▶ **Exercise brief**
Report back every line in the data that includes the string "sext".

▶ **Provided data**
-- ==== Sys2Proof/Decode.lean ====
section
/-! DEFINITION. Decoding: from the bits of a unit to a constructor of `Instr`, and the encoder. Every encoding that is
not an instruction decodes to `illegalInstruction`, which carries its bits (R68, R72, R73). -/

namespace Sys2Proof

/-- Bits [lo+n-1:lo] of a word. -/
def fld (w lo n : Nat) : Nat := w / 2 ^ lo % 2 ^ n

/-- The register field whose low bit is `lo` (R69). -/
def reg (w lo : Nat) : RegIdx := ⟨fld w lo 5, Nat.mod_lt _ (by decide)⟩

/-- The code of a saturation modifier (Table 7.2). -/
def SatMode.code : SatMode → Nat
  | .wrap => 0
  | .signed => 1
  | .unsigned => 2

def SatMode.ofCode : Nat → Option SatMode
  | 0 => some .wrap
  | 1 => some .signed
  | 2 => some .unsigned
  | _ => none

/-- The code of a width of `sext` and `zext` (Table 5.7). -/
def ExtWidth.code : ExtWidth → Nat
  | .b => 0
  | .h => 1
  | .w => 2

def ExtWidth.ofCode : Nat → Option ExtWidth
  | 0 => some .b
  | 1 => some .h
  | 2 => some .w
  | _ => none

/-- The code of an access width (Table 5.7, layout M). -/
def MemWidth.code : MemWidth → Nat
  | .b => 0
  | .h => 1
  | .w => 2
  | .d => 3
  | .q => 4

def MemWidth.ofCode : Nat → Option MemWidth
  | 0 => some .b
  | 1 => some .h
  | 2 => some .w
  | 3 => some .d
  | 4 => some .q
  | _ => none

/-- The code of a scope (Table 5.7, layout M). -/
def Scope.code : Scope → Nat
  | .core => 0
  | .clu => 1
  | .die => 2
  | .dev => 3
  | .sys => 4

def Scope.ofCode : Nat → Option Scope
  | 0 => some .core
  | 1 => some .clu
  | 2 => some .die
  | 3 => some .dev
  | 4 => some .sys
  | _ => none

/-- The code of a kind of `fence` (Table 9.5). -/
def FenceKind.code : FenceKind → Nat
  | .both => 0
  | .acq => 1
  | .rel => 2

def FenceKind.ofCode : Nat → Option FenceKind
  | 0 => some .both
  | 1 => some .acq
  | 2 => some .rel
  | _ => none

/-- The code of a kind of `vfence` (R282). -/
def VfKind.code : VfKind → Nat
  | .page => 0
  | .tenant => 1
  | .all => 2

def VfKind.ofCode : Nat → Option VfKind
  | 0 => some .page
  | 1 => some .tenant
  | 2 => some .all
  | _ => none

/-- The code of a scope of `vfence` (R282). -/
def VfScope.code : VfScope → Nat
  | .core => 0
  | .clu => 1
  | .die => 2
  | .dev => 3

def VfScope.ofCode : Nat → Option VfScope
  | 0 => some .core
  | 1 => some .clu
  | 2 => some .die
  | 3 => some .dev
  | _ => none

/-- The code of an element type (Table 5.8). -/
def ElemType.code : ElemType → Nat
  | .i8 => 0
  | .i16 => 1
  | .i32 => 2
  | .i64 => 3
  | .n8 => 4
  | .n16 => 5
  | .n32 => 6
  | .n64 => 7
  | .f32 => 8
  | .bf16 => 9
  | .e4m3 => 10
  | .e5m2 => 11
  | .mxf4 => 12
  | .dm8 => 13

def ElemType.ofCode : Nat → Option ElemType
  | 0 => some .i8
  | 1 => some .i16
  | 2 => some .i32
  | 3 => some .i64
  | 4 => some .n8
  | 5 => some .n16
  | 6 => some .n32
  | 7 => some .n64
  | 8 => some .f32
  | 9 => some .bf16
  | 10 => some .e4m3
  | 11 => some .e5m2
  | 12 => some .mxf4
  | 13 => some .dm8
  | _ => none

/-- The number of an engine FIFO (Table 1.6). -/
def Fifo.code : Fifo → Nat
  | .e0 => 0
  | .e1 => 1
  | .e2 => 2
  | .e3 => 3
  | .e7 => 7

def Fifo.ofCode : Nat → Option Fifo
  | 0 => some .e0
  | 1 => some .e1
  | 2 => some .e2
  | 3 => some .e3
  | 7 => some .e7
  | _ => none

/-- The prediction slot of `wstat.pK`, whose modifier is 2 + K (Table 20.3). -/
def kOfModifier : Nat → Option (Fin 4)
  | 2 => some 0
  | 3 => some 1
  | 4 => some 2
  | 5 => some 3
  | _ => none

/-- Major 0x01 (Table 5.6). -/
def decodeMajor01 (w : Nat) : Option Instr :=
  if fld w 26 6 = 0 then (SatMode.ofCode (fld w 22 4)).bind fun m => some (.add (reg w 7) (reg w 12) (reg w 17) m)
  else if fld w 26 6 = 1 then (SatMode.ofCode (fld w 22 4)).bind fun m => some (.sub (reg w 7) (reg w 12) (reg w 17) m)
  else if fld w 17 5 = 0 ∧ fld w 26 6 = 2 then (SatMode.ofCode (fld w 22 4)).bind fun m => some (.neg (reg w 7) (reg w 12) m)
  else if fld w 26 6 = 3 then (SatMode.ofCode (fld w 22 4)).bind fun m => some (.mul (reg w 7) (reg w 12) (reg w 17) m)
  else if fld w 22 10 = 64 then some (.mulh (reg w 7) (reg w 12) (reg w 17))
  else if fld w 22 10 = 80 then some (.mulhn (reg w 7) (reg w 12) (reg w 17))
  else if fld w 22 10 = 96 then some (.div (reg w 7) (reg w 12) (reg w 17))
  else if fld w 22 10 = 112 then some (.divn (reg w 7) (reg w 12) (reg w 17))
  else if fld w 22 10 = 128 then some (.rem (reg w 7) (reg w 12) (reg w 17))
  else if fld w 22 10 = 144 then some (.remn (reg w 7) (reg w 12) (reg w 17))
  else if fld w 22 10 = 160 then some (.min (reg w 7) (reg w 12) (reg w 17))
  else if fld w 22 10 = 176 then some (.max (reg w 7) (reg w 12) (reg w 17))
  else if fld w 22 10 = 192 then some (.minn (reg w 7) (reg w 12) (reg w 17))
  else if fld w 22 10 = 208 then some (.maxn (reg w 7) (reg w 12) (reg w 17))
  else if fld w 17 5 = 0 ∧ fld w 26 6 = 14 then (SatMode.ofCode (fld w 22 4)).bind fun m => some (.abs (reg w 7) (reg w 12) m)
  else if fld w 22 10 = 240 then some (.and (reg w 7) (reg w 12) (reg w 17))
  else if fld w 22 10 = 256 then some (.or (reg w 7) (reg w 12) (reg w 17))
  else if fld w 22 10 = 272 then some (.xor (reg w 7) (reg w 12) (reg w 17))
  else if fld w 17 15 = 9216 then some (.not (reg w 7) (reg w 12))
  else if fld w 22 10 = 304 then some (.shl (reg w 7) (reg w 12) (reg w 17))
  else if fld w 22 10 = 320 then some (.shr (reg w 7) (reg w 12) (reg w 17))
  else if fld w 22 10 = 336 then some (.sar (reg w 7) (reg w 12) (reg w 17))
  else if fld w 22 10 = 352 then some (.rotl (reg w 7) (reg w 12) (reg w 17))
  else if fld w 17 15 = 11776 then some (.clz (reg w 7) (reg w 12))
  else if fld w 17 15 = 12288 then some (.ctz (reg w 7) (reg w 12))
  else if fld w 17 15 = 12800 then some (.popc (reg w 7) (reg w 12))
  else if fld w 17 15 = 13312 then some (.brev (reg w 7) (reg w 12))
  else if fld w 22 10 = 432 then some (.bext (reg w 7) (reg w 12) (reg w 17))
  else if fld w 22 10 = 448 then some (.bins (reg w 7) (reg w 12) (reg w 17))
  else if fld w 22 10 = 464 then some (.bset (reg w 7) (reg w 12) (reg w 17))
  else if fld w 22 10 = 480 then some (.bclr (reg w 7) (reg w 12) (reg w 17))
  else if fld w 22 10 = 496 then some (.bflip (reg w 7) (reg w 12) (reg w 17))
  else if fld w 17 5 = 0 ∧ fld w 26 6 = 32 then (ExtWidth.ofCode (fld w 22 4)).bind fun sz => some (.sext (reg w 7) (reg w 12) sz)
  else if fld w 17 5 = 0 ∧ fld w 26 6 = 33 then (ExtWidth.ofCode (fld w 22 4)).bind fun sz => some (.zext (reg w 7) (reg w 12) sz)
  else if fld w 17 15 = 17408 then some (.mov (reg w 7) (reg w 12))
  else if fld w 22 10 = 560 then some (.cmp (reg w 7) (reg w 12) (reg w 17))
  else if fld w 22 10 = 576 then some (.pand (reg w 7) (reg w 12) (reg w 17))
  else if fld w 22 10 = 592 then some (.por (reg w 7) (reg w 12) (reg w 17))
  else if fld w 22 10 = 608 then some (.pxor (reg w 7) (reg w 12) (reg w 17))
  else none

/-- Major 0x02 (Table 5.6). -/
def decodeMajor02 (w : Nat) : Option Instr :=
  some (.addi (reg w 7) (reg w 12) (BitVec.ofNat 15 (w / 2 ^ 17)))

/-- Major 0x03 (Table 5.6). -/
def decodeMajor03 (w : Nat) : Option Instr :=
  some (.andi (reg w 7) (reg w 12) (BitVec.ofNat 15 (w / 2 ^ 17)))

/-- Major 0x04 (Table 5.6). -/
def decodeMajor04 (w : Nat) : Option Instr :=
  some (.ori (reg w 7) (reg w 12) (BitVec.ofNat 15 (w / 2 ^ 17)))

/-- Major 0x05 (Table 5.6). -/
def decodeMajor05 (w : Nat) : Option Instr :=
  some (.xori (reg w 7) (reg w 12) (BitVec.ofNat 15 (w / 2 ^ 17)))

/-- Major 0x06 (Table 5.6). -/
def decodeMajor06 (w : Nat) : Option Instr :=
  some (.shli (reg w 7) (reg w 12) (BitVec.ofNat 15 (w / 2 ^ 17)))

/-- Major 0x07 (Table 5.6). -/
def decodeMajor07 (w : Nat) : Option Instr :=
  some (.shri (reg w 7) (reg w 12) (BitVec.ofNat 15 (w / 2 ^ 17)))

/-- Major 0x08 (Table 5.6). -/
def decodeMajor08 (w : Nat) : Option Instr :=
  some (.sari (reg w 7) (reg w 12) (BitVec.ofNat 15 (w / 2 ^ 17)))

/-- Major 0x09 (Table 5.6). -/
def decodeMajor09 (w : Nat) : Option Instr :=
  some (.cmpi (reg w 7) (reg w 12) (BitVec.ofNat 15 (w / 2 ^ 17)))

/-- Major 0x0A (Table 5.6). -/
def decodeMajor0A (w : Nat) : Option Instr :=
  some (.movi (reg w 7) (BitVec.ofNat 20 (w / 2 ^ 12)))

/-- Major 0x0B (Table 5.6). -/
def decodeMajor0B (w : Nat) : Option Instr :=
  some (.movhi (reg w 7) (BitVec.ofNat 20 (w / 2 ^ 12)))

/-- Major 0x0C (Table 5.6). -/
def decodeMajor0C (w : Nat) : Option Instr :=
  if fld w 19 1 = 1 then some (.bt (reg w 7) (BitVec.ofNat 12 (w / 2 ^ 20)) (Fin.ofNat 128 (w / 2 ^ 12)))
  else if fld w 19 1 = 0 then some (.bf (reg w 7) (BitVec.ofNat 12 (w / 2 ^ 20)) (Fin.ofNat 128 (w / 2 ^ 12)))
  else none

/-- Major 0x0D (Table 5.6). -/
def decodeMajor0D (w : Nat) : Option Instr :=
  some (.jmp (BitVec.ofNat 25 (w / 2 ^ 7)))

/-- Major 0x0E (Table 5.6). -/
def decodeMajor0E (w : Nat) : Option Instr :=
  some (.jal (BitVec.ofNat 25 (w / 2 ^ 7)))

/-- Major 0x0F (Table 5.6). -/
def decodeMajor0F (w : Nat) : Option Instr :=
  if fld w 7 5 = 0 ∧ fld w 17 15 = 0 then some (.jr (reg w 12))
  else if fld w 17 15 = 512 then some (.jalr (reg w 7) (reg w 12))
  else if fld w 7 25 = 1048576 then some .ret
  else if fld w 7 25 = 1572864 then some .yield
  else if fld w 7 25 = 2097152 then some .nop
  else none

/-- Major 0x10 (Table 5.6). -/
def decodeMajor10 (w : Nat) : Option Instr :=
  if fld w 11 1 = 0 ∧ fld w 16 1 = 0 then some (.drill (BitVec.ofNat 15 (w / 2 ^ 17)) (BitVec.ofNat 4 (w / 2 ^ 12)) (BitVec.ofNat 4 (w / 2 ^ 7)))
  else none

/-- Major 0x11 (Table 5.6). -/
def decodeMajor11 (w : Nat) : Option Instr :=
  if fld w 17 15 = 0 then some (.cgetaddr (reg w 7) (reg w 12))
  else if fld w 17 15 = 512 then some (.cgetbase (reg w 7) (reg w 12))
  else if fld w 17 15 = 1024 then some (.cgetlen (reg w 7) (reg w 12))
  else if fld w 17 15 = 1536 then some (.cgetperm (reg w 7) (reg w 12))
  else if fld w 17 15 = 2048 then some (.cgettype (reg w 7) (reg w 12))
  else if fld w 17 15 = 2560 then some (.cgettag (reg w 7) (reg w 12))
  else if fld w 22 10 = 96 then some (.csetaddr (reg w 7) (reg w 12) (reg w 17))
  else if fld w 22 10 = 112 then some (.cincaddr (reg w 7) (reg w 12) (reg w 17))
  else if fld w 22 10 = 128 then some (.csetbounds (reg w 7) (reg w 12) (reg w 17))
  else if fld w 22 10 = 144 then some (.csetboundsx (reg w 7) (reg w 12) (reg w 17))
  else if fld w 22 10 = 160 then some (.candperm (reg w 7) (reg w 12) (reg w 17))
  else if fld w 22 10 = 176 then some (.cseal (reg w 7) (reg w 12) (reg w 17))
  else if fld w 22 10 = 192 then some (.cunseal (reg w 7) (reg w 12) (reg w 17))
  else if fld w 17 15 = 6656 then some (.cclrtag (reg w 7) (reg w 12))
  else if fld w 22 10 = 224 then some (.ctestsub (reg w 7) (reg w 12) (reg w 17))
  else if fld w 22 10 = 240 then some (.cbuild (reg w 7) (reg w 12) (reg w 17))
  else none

▶ **Answer to the exercise**
/-- The code of a width of `sext` and `zext` (Table 5.7). -/
  else if fld w 17 5 = 0 ∧ fld w 26 6 = 32 then (ExtWidth.ofCode (fld w 22 4)).bind fun sz => some (.sext (reg w 7) (reg w 12) sz)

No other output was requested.